▶ [ABOUT THIS TASK]:
Report how many lines of the listing include the word "generic"; nothing else should be written.

▶ [WORKING DATA]:
____________

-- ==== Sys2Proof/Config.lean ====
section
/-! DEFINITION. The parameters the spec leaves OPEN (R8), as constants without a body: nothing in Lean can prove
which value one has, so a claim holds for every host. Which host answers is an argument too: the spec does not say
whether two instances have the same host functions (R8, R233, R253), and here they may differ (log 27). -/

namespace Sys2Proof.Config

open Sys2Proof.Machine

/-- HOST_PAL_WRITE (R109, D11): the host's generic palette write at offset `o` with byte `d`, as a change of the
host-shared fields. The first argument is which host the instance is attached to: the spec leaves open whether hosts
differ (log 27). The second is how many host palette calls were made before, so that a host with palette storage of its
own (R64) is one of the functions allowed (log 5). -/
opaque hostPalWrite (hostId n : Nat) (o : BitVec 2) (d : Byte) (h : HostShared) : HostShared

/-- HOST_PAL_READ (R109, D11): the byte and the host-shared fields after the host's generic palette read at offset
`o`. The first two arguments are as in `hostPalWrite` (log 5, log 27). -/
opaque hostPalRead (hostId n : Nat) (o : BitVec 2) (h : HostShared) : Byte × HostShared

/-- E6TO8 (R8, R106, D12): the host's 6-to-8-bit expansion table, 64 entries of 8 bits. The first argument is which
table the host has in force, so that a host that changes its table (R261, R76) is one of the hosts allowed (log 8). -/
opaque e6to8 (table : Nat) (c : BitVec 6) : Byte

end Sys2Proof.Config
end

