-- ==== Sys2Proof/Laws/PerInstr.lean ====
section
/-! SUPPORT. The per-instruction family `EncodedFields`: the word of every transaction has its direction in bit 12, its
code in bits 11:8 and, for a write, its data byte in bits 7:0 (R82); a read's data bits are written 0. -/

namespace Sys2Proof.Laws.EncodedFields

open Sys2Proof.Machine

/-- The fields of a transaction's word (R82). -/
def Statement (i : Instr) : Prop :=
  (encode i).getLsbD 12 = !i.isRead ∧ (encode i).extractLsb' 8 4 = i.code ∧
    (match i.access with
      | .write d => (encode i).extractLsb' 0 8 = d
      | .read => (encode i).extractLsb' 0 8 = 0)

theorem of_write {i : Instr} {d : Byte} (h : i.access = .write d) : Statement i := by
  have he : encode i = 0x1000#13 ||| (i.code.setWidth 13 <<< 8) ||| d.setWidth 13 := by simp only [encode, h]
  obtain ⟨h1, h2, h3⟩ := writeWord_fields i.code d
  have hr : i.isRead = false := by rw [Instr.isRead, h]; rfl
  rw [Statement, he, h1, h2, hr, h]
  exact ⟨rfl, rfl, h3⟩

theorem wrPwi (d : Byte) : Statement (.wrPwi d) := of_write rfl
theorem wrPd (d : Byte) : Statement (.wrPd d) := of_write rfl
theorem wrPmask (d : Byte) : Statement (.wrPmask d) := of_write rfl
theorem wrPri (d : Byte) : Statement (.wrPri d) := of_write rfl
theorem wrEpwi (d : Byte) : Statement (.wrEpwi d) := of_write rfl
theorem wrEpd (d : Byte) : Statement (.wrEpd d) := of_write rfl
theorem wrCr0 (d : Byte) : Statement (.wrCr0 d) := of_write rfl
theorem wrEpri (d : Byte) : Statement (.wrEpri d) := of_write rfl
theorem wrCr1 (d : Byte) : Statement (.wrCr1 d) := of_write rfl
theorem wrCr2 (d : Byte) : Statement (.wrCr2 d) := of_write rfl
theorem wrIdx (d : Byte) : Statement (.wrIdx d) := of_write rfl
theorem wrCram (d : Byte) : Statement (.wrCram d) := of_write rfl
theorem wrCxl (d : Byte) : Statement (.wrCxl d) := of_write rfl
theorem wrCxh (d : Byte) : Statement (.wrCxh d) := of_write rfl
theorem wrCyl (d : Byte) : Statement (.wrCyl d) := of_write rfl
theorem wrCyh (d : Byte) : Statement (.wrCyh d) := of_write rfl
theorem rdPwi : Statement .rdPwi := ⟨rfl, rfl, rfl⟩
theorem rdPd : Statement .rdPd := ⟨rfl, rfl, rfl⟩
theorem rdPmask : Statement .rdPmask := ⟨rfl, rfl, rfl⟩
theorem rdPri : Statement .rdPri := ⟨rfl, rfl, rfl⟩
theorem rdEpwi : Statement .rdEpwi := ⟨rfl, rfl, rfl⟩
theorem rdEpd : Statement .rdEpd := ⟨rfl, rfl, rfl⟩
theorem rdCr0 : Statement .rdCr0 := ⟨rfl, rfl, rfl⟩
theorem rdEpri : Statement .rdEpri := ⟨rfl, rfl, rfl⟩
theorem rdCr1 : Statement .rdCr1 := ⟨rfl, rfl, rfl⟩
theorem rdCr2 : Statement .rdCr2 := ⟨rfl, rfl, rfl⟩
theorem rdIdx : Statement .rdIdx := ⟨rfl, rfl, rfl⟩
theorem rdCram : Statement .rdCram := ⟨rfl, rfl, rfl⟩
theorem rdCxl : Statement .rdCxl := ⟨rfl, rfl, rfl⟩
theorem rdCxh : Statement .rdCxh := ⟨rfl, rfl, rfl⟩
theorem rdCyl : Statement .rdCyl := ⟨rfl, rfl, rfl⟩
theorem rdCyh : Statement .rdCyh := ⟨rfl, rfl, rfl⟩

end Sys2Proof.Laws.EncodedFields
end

____________

▶ [TASK SOLUTION]:
2